→ What the task asks:
Go through the records and extract every line with the word "BitVec".

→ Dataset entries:

··········

/-- LOFT_FLUSH (R440, R444): the flush in progress sends the records of the next page program. -/
def execLoftFlush (s : State) : Out :=
  .next (if ¬ s.flushAble ∨ ¬ s.fon F.TST_EVF_STAT_FLUSHING ∨ s.tst.prog.isSome then s
    else if s.unflushed = 0 then s.fset F.TST_EVF_STAT_FLUSHING 0
    else if s.flushCount = 0 then s.fset F.TST_EVF_STAT_FLASH_STALL 1
    else
      let first := (s.reg A.TST_LOFT_FLUSHED + 1).toNat
      let n := s.flushCount
      let bs := (List.range n).flatMap (fun i => bytesAt s.mem (loftAddr ((first + i) % 2 ^ 32)) 32)
      { s with tst := { s.tst with prog := some ((first + n - 1) % 2 ^ 32, bs) } })

/-- FLASH_PROGRAM_DONE (R442, R444): the page program ends. -/
def execFlashProgramDone (ok : Bool) (s : State) : Out :=
  .next (match s.tst.prog with
    | none => s
    | some (last, bs) =>
      let t := { s with tst := { s.tst with prog := none } }
      if s.held .mem then s
      else if ¬ ok then t.fset F.TST_EVF_STAT_FLASH_ERR 1
      else
        let base := s.fget F.TST_EVF_CFG_BASE * 65536
        let t := forEach (bs.zipIdx) t (fun t b => t.programByte (base + s.flashPos + b.2) b.1)
        let t := t.setReg A.TST_EVF_WPTR (BitVec.ofNat 32 ((s.flashPos + bs.length) % s.flashRing))
        let t := if 0 < sdiff last (t.reg A.TST_LOFT_FLUSHED).toNat then t.setReg A.TST_LOFT_FLUSHED (BitVec.ofNat 32 last) else t
        if t.unflushed = 0 then t.fset F.TST_EVF_STAT_FLUSHING 0 else t)

/-! ### Tack room and backup registers (R428, R429) -/

/-- Yard address of the Tack room. -/
def tackBase : Nat := 0x11000000

/-- The seal that the Tack room's contents ask for. -/
def State.tackCrc (s : State) : Nat := crc32c (bytesAt s.mem tackBase 4092)

/-- R428: SEAL. -/
def State.sealTack (s : State) : State :=
  ({ s with mem := setLe s.mem (tackBase + 4092) 4 s.tackCrc }).fset F.RST_TACK_STAT_TACK_VALID 1

/-- A write of bytes of the Tack room clears TACK_VALID. -/
def State.writeTack (s : State) (o n v : Nat) : State :=
  ({ s with mem := setLe s.mem (tackBase + o) n v }).fset F.RST_TACK_STAT_TACK_VALID 0

/-- TACK_SEAL: a write of RST_TACK_SEAL. -/
def execTackSeal (value : W32) (s : State) : Out :=
  .next (if s.held .aon ∨ ¬ bit value.toNat 0 then s else s.sealTack)

/-- An access to RST_TACK_DATA: the word at the pointer, which advances by 4. -/
def State.tackAccess (s : State) (write : Bool) (value : W32) : State :=
  let o := s.fget F.RST_TACK_PTR_OFFSET / 4 * 4
  let s := if write then s.writeTack o 4 value.toNat
    else { s with reply := { abort := false, data := BitVec.ofNat 32 (leAt s.mem (tackBase + o) 4) } }
  s.fset F.RST_TACK_PTR_OFFSET ((o + 4) % 4096)

/-- TACK_DATA_ACCESS (R428, R433). -/
def execTackDataAccess (write : Bool) (value : W32) (s : State) : Out :=
  .next (if s.held .aon then s else s.tackAccess write value)

/-- R429: a write of backup register `n` makes it valid. -/
def State.writeBackup (s : State) (n : Nat) (value : W32) : State :=
  if s.held .aon ∨ 8 ≤ n then s
  else (s.setReg (A.RST_BKP n) value).fset F.RST_TACK_STAT_BKP_VALID (s.fget F.RST_TACK_STAT_BKP_VALID ||| 2 ^ n)

/-- BACKUP_WRITE (R429). -/
def execBackupWrite (n : Nat) (value : W32) (s : State) : Out := .next (s.writeBackup n value)

/-- R428: at a release of CTL the seal is checked; a backup register cannot change but by a write, so its check bits always
hold in this model (log entry 41). -/
def State.checkTack (s : State) : State :=
  if s.fon F.RST_TACK_STAT_TACK_VALID ∧ leAt s.mem (tackBase + 4092) 4 ≠ s.tackCrc then
    (s.fset F.RST_TACK_STAT_TACK_VALID 0).fset F.RST_TACK_STAT_TACK_BAD 1
  else s

/-! ### Soft repair (R452 to R454) -/

/-- An entry of the repair map. -/
structure RprEntry where
  dead : Bool
  row : Nat
  spare : Nat
  stall : Nat
  deriving DecidableEq, Repr

/-- The entry that a word holds, where it is VALID. -/
def parseRpr (w : Nat) : Option RprEntry :=
  if bit w 31 then some { dead := bit w 30, row := bits w 16 9, spare := bits w 8 7, stall := bits w 6 0 } else none

/-- The word of an entry. -/
def RprEntry.word (e : RprEntry) : Nat := 2 ^ 31 + b2n e.dead * 2 ^ 30 + e.row * 512 + e.spare * 128 + e.stall

/-- Words of the map: COUNT, where MAGIC is right. -/
def State.rprCount (s : State) : Nat :=
  let w := leAt s.mem (tackBase + 3584) 4
  if w % 65536 = 0x5250 then min 126 (bits w 23 16) else 0

/-- The word of entry `e`. -/
def State.rprWord (s : State) (e : Nat) : Nat := leAt s.mem (tackBase + 3588 + 4 * e) 4

/-- The map's valid entries in order; a later entry for a spare that an earlier one names, or for a Stall above 95, is
ignored (R453). -/
def State.rprMap (s : State) : List RprEntry :=
  ((List.range s.rprCount).filterMap (fun e => parseRpr (s.rprWord e))).foldl (fun l e =>
    if 95 < e.stall then l
    else if l.any (fun x => decide (x.stall = e.stall) && decide (x.spare = e.spare)) then l
    else l ++ [e]) []

/-- The number of valid entries that R453 ignores. -/
def State.rprBad (s : State) : Nat :=
  ((List.range s.rprCount).filterMap (fun e => parseRpr (s.rprWord e))).length - s.rprMap.length

/-- Write the map and reseal the Tack room. -/
def State.writeMap (s : State) (ws : List Nat) : State :=
  let m := setLe s.mem (tackBase + 3584) 4 (0x5250 + ws.length * 65536)
  let m := (ws.zipIdx).foldl (fun m w => setLe m (tackBase + 3588 + 4 * w.2) 4 w.1) m
  (({ s with mem := m }).sealTack).fset F.TST_RPR_STAT_COUNT ws.length

/-- The words of the map as it stands. -/
def State.mapWords (s : State) : List Nat := (List.range s.rprCount).map s.rprWord

/-- REPAIR_APPLY (R453): at a release of MEM. -/
def State.applyRepair (s : State) : State :=
  if ¬ s.fon F.RST_TACK_STAT_TACK_VALID then s
  else (s.count F.TST_RPR_STAT_BAD s.rprBad).fset F.TST_RPR_STAT_COUNT s.rprCount

/-- Whether a spare is free: named by no entry and by no copy under way. -/
def State.spareFree (s : State) (stall spare : Nat) : Bool :=
  !s.rprMap.any (fun e => decide (e.stall = stall) && decide (e.spare = spare)) &&
    !s.tst.copies.any (fun c => decide (c.stall = stall) && decide (c.spare = spare))

/-- Whether a row is mapped, or its copy is under way. -/
def State.rowMapped (s : State) (stall row : Nat) : Bool :=
  s.rprMap.any (fun e => decide (e.stall = stall) && decide (e.row = row) && !e.dead) ||
    s.tst.copies.any (fun c => decide (c.stall = stall) && decide (c.row = row))

/-- Whether a spare replaces a row. -/
def State.spareUsed (s : State) (stall spare : Nat) : Bool :=
  s.rprMap.any (fun e => decide (e.stall = stall) && decide (e.spare = spare) && !e.dead)

/-- Queue a row copy. -/
def State.queueCopy (s : State) (c : RowCopy) : State :=
  ({ s with tst := { s.tst with copies := s.tst.copies ++ [c] } }).fset F.TST_RPR_STAT_BUSY 1

/-- R454: map a row onto the lowest free spare of its Stall, or record NO_SPARE. -/
def State.autoRepair (s : State) (stall row cause : Nat) : State :=
  if s.rowMapped stall row then s
  else
    match (List.range 4).find? (fun k => s.spareFree stall k) with
    | some k => s.queueCopy { stall := stall, row := row, spare := k, cause := cause }
    | none => s.record 0x305 stall [row]

/-- A spare row is faulty: its entry becomes DEAD, or a DEAD entry is appended, and a row that it replaced moves to the next
free spare (R454). -/
def State.deadSpare (s : State) (stall spare cause : Nat) : State :=
  let hit := fun (w : Nat) => match parseRpr w with | some e => decide (e.stall = stall) && decide (e.spare = spare) | none => false
  let moved := (s.rprMap.find? (fun e => decide (e.stall = stall) && decide (e.spare = spare) && !e.dead)).map (·.row)
  let ws := s.mapWords
  let dead : RprEntry := { dead := true, row := 0, spare := spare, stall := stall }
  let s := if ws.any hit then s.writeMap (ws.map (fun w => if hit w then dead.word else w))
    else if ws.length < 126 then s.writeMap (ws ++ [dead.word]) else s
  match moved with
  | none => s
  | some row => s.autoRepair stall row cause

/-- REPAIR_ADD: a write of TST_RPR_ADD (R454). -/
def execRepairAdd (entry : W32) (s : State) : Out :=
  .next (if s.held .mem then s
    else
      match parseRpr entry.toNat with
      | none => s.count F.TST_RPR_STAT_BAD 1
      | some e =>
        if 95 < e.stall ∨ ¬ s.spareFree e.stall e.spare ∨ (¬ e.dead ∧ s.rowMapped e.stall e.row) ∨ 126 ≤ s.rprCount + s.tst.copies.length then
          s.count F.TST_RPR_STAT_BAD 1
        else if e.dead then s.writeMap (s.mapWords ++ [e.word])
        else s.queueCopy { stall := e.stall, row := e.row, spare := e.spare, cause := 2 })

/-- REPAIR_COPY_DONE (R454): the row's content is in the spare; the map takes the entry, and a region that Weevil holds in
that row is free again. -/
def execRepairCopyDone (s : State) : Out :=
  .next (match s.tst.copies with
    | [] => s
    | c :: rest =>
      if s.held .mem then s
      else
        let s := { s with tst := { s.tst with copies := rest } }
        let e : RprEntry := { dead := false, row := c.row, spare := c.spare, stall := c.stall }
        let s := if s.rprCount < 126 then s.writeMap (s.mapWords ++ [e.word]) else s
        let s := s.record 0x304 c.stall [c.row, c.spare, c.cause]
        let s := if rest = [] then s.fset F.TST_RPR_STAT_BUSY 0 else s
        let p := c.stall / 8
        let r := s.wvPos p % 520
        let freed := if r < 512 then decide (r / 2 = c.row) else !s.spareUsed c.stall ((r - 512) / 2)
        if Tbl.get s.weevil.held false p ∧ s.wvPos p / 520 = c.stall % 8 ∧ freed then
          ({ s with weevil := { s.weevil with held := Tbl.set s.weevil.held false p false,
                                              pos := Tbl.set s.weevil.pos 0 p (s.wvPos p + 1) } }).showWeevil
        else s)

/-- WEEVIL_REGION_DONE (R361, R362, R454): the region under test in a Paddock ends, or the march found the failing bit
`fail` (word, bit). -/
def execWeevilRegionDone (paddock : Nat) (fail : Option (Nat × Nat)) (s : State) : Out :=
  let pos := s.wvPos paddock
  let stall := 8 * paddock + pos / 520
  let r := pos % 520
  let on : State → State := fun s =>
    ({ s with weevil := { s.weevil with pos := Tbl.set s.weevil.pos 0 paddock (pos + 1) } }).showWeevil
  .next (if ¬ s.wvOn ∨ 12 ≤ paddock ∨ 4160 ≤ pos ∨ Tbl.get s.weevil.held false paddock ∨ s.underBist paddock then s
    else
      match fail with
      | none => on s
      | some (w, b) =>
        let s := (s.record 0x303 stall [regionAddr stall r (w % 64), b % 72]).fset F.MEM_WV_STAT_FAIL 1
        if r < 512 ∨ s.spareUsed stall ((r - 512) / 2) then
          let s := ({ s with weevil := { s.weevil with held := Tbl.set s.weevil.held false paddock true } }).showWeevil
          if ¬ s.fon F.TST_CTRL_AUTO_REPAIR then s
          else if r < 512 then s.autoRepair stall (r / 2) 0
          else s.deadSpare stall ((r - 512) / 2) 0
        else on (if s.fon F.TST_CTRL_AUTO_REPAIR then s.deadSpare stall ((r - 512) / 2) 0 else s))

··········

→ Result:
        let t := t.setReg A.TST_EVF_WPTR (BitVec.ofNat 32 ((s.flashPos + bs.length) % s.flashRing))
        let t := if 0 < sdiff last (t.reg A.TST_LOFT_FLUSHED).toNat then t.setReg A.TST_LOFT_FLUSHED (BitVec.ofNat 32 last) else t
    else { s with reply := { abort := false, data := BitVec.ofNat 32 (leAt s.mem (tackBase + o) 4) } }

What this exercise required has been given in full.